Uzanmışım Kumsala,
Güneş damlar içime …
Akdeniz çocukları olduğumuz için midir bilemiyorum,
Mayıs ayı gelir gelmez içimiz kaynamaya başlar. Her hafta sonu kendimizi deniz
kenarına atmaya çalışır hatta yazıklarda deniz sezonunu açtığımız bile olurdu.

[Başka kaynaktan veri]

-- ==== Sys2Proof/Laws/KeepPackets.lean ====
section
/-! SUPPORT. What the operations of Machine/Packets.lean keep. -/
set_option linter.unusedTactic false
set_option linter.unreachableTactic false
set_option linter.unusedVariables false
namespace Sys2Proof.Machine

theorem State.ackRepeat_holds {ps : Kept} {s : State} {p : FabPkt} (hq : Holds ps s) :
    Holds ps (State.ackRepeat s p) := by
  unfold State.ackRepeat
  repeat' first
    | with_reducible first
      | assumption | apply Holds.ite | apply State.fabPost_holds
    | fail_if_no_progress with_reducible apply Holds.upd | intro _ | dsimp only

theorem State.skipAnswer_holds {ps : Kept} {s : State} {p : FabPkt} {skip : Nat} (hq : Holds ps s) :
    Holds ps (State.skipAnswer s p skip) := by
  unfold State.skipAnswer
  repeat' first
    | with_reducible first
      | assumption | apply Holds.ite | apply State.ackRepeat_holds | apply State.fabAnswer_holds
    | intro _ | split | dsimp only

theorem State.recvDone_holds {ps : Kept} {s : State} {q : Nat} {x : Queue} {r : QueRx} {p : FabPkt} {good : Bool} (hq : Holds ps s) :
    Holds ps (State.recvDone s q x r p good) := by
  unfold State.recvDone
  dsimp only
  repeat' first
    | with_reducible first
      | assumption | apply Holds.ite | apply State.busPut_holds | apply State.incFld_holds | apply State.logDev_holds
      | apply State.noteTouched_holds | apply State.produce_holds | apply State.setQueue_holds
    | fail_if_no_progress with_reducible apply Holds.upd | intro _ | split | dsimp only

theorem State.recvApply_holds {ps : Kept} {s : State} {q : Nat} {x : Queue} {r : QueRx} {p : FabPkt} {f : State → Queue → FabPkt → State × Nat} (hq : Holds ps s) (hf : ∀ x0 x1 x2, Holds ps x0 → Holds ps (f x0 x1 x2).1) :
    Holds ps (State.recvApply s q x r p f) := by
  unfold State.recvApply
  dsimp only
  repeat' first
    | with_reducible first
      | assumption | apply Holds.ite | apply State.fabAnswer_holds | apply State.recvDone_holds | apply State.setQueue_holds
      | apply hf
    | fail_if_no_progress with_reducible apply Holds.upd | intro _ | split | dsimp only | rw [id_eq]

theorem State.recvReject_holds {ps : Kept} {s : State} {q : Nat} {x : Queue} {p : FabPkt} {code : Nat} (hq : Holds ps s) :
    Holds ps (State.recvReject s q x p code) := by
  unfold State.recvReject
  repeat' first
    | with_reducible first
      | assumption | apply Holds.ite | apply State.incFld_holds | apply State.logDev_holds | apply State.set1_holds
      | apply State.setQueue_holds
    | fail_if_no_progress with_reducible apply Holds.upd | intro _ | dsimp only

theorem State.recvE2E_holds {ps : Kept} {s : State} {p : FabPkt} {f : State → Queue → FabPkt → State × Nat} (hq : Holds ps s) (hf : ∀ x0 x1 x2, Holds ps x0 → Holds ps (f x0 x1 x2).1) :
    Holds ps (State.recvE2E s p f) := by
  unfold State.recvE2E
  dsimp only
  repeat' first
    | with_reducible first
      | assumption | apply Holds.ite | apply State.ackRepeat_holds | apply State.fabAnswer_holds | apply State.incFld_holds
      | apply State.logDev_holds | apply State.recvApply_holds | apply State.recvReject_holds | apply State.setQueue_holds
      | apply State.skipAnswer_holds | apply hf
    | fail_if_no_progress with_reducible apply Holds.upd | intro _ | split | dsimp only

theorem State.pktRead_holds {ps : Kept} {s : State} {p : FabPkt} (hq : Holds ps s) :
    Holds ps (State.pktRead s p) := by
  unfold State.pktRead
  dsimp only
  repeat' first
    | with_reducible first
      | assumption | apply Holds.ite | apply State.busRead_holds | apply State.fabAnswer_holds | apply State.fabPost_holds
    | intro _ | split | dsimp only

theorem State.pktStore_holds {ps : Kept} {s : State} {p : FabPkt} (hq : Holds ps s) :
    Holds ps (State.pktStore s p).1 := by
  unfold State.pktStore
  dsimp only
  repeat' first
    | with_reducible first
      | assumption | apply Holds.ite | apply State.busWrite_holds | apply Holds.ite1 | apply Holds.foldl1
    | intro _ | dsimp only

theorem State.pktSacc_holds {ps : Kept} {s : State} {p : FabPkt} (hq : Holds ps s) :
    Holds ps (State.pktSacc s p).1 := by
  unfold State.pktSacc
  dsimp only
  repeat' first
    | with_reducible first
      | assumption | apply Holds.ite | apply State.accAt_holds | apply State.storeMixed_holds | apply State.unmapped_holds
      | apply Holds.foldl | apply Holds.ite1 | apply Holds.foldl1
    | intro _ | split | dsimp only

theorem State.pktAtomic_holds {ps : Kept} {s : State} {p : FabPkt} (hq : Holds ps s) :
    Holds ps (State.pktAtomic s p) := by
  unfold State.pktAtomic
  dsimp only
  repeat' first
    | with_reducible first
      | assumption | apply Holds.ite | apply State.fabAnswer_holds | apply State.fabPost_holds | apply State.rmwBytes_holds
      | apply State.unmapped_holds
    | intro _ | split | dsimp only

theorem State.pktToken_holds {ps : Kept} {s : State} {p : FabPkt} (hq : Holds ps s) :
    Holds ps (State.pktToken s p) := by
  unfold State.pktToken
  dsimp only
  repeat' first
    | with_reducible first
      | assumption | apply Holds.ite | apply State.fabAnswer_holds | apply State.remoteInc_holds
    | intro _ | dsimp only

theorem State.msgStore_holds {ps : Kept} {s : State} {x : Queue} {p : FabPkt} (hq : Holds ps s) :
    Holds ps (State.msgStore s x p).1 := by
  unfold State.msgStore
  dsimp only
  repeat' first
    | with_reducible first
      | assumption | apply Holds.ite | apply State.busWrite_holds | apply State.fabSend_holds | apply State.noteTouched_holds
      | apply Holds.ite1 | apply Holds.foldl1
    | fail_if_no_progress with_reducible apply Holds.upd | intro _ | split | dsimp only

theorem execRead_holds {ps : Kept} {l : RxId} {vc : BitVec 3} {upset : Upset} {s : State} (hq : Holds ps s) :
    Done ps (execRead l vc upset s) := by
  unfold execRead
  repeat' first
    | with_reducible first
      | assumption | apply Holds.ite | apply State.pktRead_holds | apply State.takeLocal_holds | apply State.upset_holds
      | apply Done.next | apply Done.ite
    | intro _ | dsimp only

theorem execWrite_holds {ps : Kept} {l : RxId} {vc : BitVec 3} {s : State} (hq : Holds ps s) :
    Done ps (execWrite l vc s) := by
  unfold execWrite
  dsimp only
  repeat' first
    | with_reducible first
      | assumption | apply Holds.ite | apply State.fabAnswer_holds | apply State.notePoisonRx_holds
      | apply State.noteTouched_holds | apply State.pktStore_holds | apply State.recvE2E_holds | apply State.takeLocal_holds
      | apply Done.next | apply Done.ite
    | intro _ | split | dsimp only

theorem execAtomic_holds {ps : Kept} {l : RxId} {vc : BitVec 3} {upset : Upset} {s : State} (hq : Holds ps s) :
    Done ps (execAtomic l vc upset s) := by
  unfold execAtomic
  repeat' first
    | with_reducible first
      | assumption | apply Holds.ite | apply State.pktAtomic_holds | apply State.takeLocal_holds | apply State.upset_holds
      | apply Done.next | apply Done.ite
    | intro _ | dsimp only

theorem execSacc_holds {ps : Kept} {l : RxId} {vc : BitVec 3} {upset : Upset} {s : State} (hq : Holds ps s) :
    Done ps (execSacc l vc upset s) := by
  unfold execSacc
  dsimp only
  repeat' first
    | with_reducible first
      | assumption | apply Holds.ite | apply State.fabAnswer_holds | apply State.notePoisonRx_holds
      | apply State.noteTouched_holds | apply State.pktSacc_holds | apply State.recvE2E_holds | apply State.takeLocal_holds
      | apply State.upset_holds | apply Done.next | apply Done.ite
    | intro _ | split | dsimp only

theorem execTokenInc_holds {ps : Kept} {l : RxId} {vc : BitVec 3} {s : State} (hq : Holds ps s) :
    Done ps (execTokenInc l vc s) := by
  unfold execTokenInc
  repeat' first
    | with_reducible first
      | assumption | apply Holds.ite | apply State.pktToken_holds | apply State.takeLocal_holds | apply Done.next
      | apply Done.ite
    | intro _ | dsimp only

theorem execMsg_holds {ps : Kept} {l : RxId} {vc : BitVec 3} {s : State} (hq : Holds ps s) :
    Done ps (execMsg l vc s) := by
  unfold execMsg
  repeat' first
    | with_reducible first
      | assumption | apply Holds.ite | apply State.msgStore_holds | apply State.notePoisonRx_holds
      | apply State.recvE2E_holds | apply State.takeLocal_holds | apply Done.next | apply Done.ite
    | intro _ | dsimp only

theorem execCredit_holds {ps : Kept} {l : RxId} {vc : BitVec 3} {s : State} (hq : Holds ps s) :
    Done ps (execCredit l vc s) := by
  unfold execCredit
  repeat' first
    | with_reducible first
      | assumption | apply Holds.ite | apply State.setQueue_holds | apply State.takeLocal_holds | apply Done.next
      | apply Done.ite
    | fail_if_no_progress with_reducible apply Holds.upd | intro _ | split | dsimp only

theorem State.deliver_holds {ps : Kept} {s : State} {cl : Client} {a : QueAns} (hq : Holds ps s) :
    Holds ps (State.deliver s cl a) := by
  unfold State.deliver
  dsimp only
  repeat' first
    | with_reducible first
      | assumption | apply Holds.ite | apply State.hostData_holds | apply State.hostErr_holds | apply State.hostReadErr_holds
      | apply State.lxAnswerRead_holds | apply State.lxAnswerWrite_holds | apply State.queAnswer_holds
    | fail_if_no_progress with_reducible apply Holds.upd | intro _ | split | dsimp only | rw [id_eq]

theorem State.pktAnswer_holds {ps : Kept} {s : State} {p : FabPkt} {a : QueAns} (hq : Holds ps s) :
    Holds ps (State.pktAnswer s p a) := by
  unfold State.pktAnswer
  repeat' first
    | with_reducible first
      | assumption | apply Holds.ite | apply State.deliver_holds | apply State.dropReq_holds | apply State.lateRsp_holds
    | fail_if_no_progress with_reducible apply Holds.upd | intro _ | split | dsimp only

theorem execRdata_holds {ps : Kept} {l : RxId} {vc : BitVec 3} {s : State} (hq : Holds ps s) :
    Done ps (execRdata l vc s) := by
  unfold execRdata
  repeat' first
    | with_reducible first
      | assumption | apply Holds.ite | apply State.notePoisonRx_holds | apply State.pktAnswer_holds
      | apply State.takeLocal_holds | apply Done.next | apply Done.ite
    | intro _ | dsimp only

theorem execAdata_holds {ps : Kept} {l : RxId} {vc : BitVec 3} {s : State} (hq : Holds ps s) :
    Done ps (execAdata l vc s) := by
  unfold execAdata
  repeat' first
    | with_reducible first
      | assumption | apply Holds.ite | apply State.notePoisonRx_holds | apply State.pktAnswer_holds
      | apply State.takeLocal_holds | apply Done.next | apply Done.ite
    | intro _ | dsimp only

theorem execAck_holds {ps : Kept} {l : RxId} {vc : BitVec 3} {s : State} (hq : Holds ps s) :
    Done ps (execAck l vc s) := by
  unfold execAck
  repeat' first
    | with_reducible first
      | assumption | apply Holds.ite | apply State.pktAnswer_holds | apply State.takeLocal_holds | apply Done.next
      | apply Done.ite
    | intro _ | dsimp only

theorem execNak_holds {ps : Kept} {l : RxId} {vc : BitVec 3} {s : State} (hq : Holds ps s) :
    Done ps (execNak l vc s) := by
  unfold execNak
  repeat' first
    | with_reducible first
      | assumption | apply Holds.ite | apply State.incFld_holds | apply State.pktAnswer_holds | apply State.set1_holds
      | apply State.takeLocal_holds | apply Done.next | apply Done.ite
    | intro _ | dsimp only

theorem execFabReqTimeout_holds {ps : Kept} {tag : BitVec 32} {s : State} (hq : Holds ps s) :
    Done ps (execFabReqTimeout tag s) := by
  unfold execFabReqTimeout
  dsimp only
  repeat' first
    | with_reducible first
      | assumption | apply Holds.ite | apply State.deliver_holds | apply State.dropReq_holds | apply State.incFld_holds
      | apply State.logDev_holds | apply State.oncePerTide_holds | apply State.set1_holds | apply Done.next | apply Done.ite
    | fail_if_no_progress with_reducible apply Holds.upd | intro _ | split | dsimp only

theorem Holds.updProxy {ps : Kept} {s : State} {c : Nat} {v : Nat × Nat} (h : Holds ps s) :
    Holds ps { s with proxy := Store.put (fun _ => (0, 0)) s.proxy c v } := by
  refine ⟨h.1, fun hc => ?_⟩
  obtain ⟨k0, k1, k2, k3, k4, k5, k6, k7, k8, k9, k10, k11, k12, k13, k14, k15, k16, k17, k18, k19, k20⟩ := h.2 hc
  exact ⟨k0, k1, k2, k3, k4, k5, k6, k7, k8, k9, k10, k11, k12, k13, k14, k15, k16, Store.wf_put _ _ _ _ k17, k18, k19, k20⟩

theorem State.proxyTake_holds {ps : Kept} {s : State} {c : Nat} {p : FabPkt} (hq : Holds ps s) :
    Holds ps (s.proxyTake c p) := by
  unfold State.proxyTake
  exact Holds.ite (fun _ => State.mgmtReply_holds hq) (fun _ => State.chSend_holds (Holds.updProxy (State.mbStore_holds hq)))

theorem execMgmt_holds {ps : Kept} {l : RxId} {vc : BitVec 3} {s : State} (hq : Holds ps s) :
    Done ps (execMgmt l vc s) := by
  unfold execMgmt
  dsimp only
  repeat' first
    | with_reducible first
      | assumption | apply Holds.ite | apply State.notePoisonRx_holds | apply State.proxyTake_holds
      | apply State.takeLocal_holds | apply Done.next | apply Done.ite
    | fail_if_no_progress with_reducible apply Holds.upd | intro _ | split | dsimp only

end Sys2Proof.Machine
end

Son iki yıldır Çin’de ikamet ettiğimiz için bir süreliğine yazlık faslını
kapatmış olduk, lakin yine 2 haftalık Türkiye tatilimiz vardı ve bunun bir
haftasını memlekete bir haftasını da tatile ayırmaya karar verdik. Gerek
senenin yorgunluğu gerek yurtdışı seyahatlerimizin yoğun temposunun verdiği bir
durgun tatil özlemi ile bu senelik Akdeniz de yaptığımız o güzel turlara ara
verip dinlenmek ve dalışa olan özlemimizi gidermek için 5 gecelik tatilimizi
gönlümüzün Nar Çiçeği Kaş’ta geçirmeye karar verdik.
Ben
yine haftalar öncesinden Kaş ile ilgili araştırma yapmaya başladım. İlk kez
gitmiyorduk elbet fakat en fazla iki gece takılıp yolumuza devam etmiştik o
yüzden en meşhur restaurant hangisidir? Nerde? Ne yenilir? Ve en önemlisi Dalış
okulları hakkında bilgileri topladığım gibi dosyamı hazırladım. Yolculuk öncesi
Malezya Havayollarının başına gelenler her ne kadar beni biraz panikletse de
gözümün nuru Türk Hava Yolları ile 18 Temmuz’da Şanghay’dan İstanbul’a oradan
da Güzel Adana’mıza güvenle ulaştık. İki günlük aile kucaklaşması ve hızlı bir
alışveriş turunun ardından 21 Temmuz Pazartesi Pegasus Hava yolları ile
Antalya’ya ulaştık. Adana'dan yağmur kıyamet yola çıktık.
Eşimin ailesi de ramazan boyunca Kaş’ta tatil yaptılar bizim
gideceğimiz haftada orda olacaklardı dönüşte de birlikte araba ile döndük.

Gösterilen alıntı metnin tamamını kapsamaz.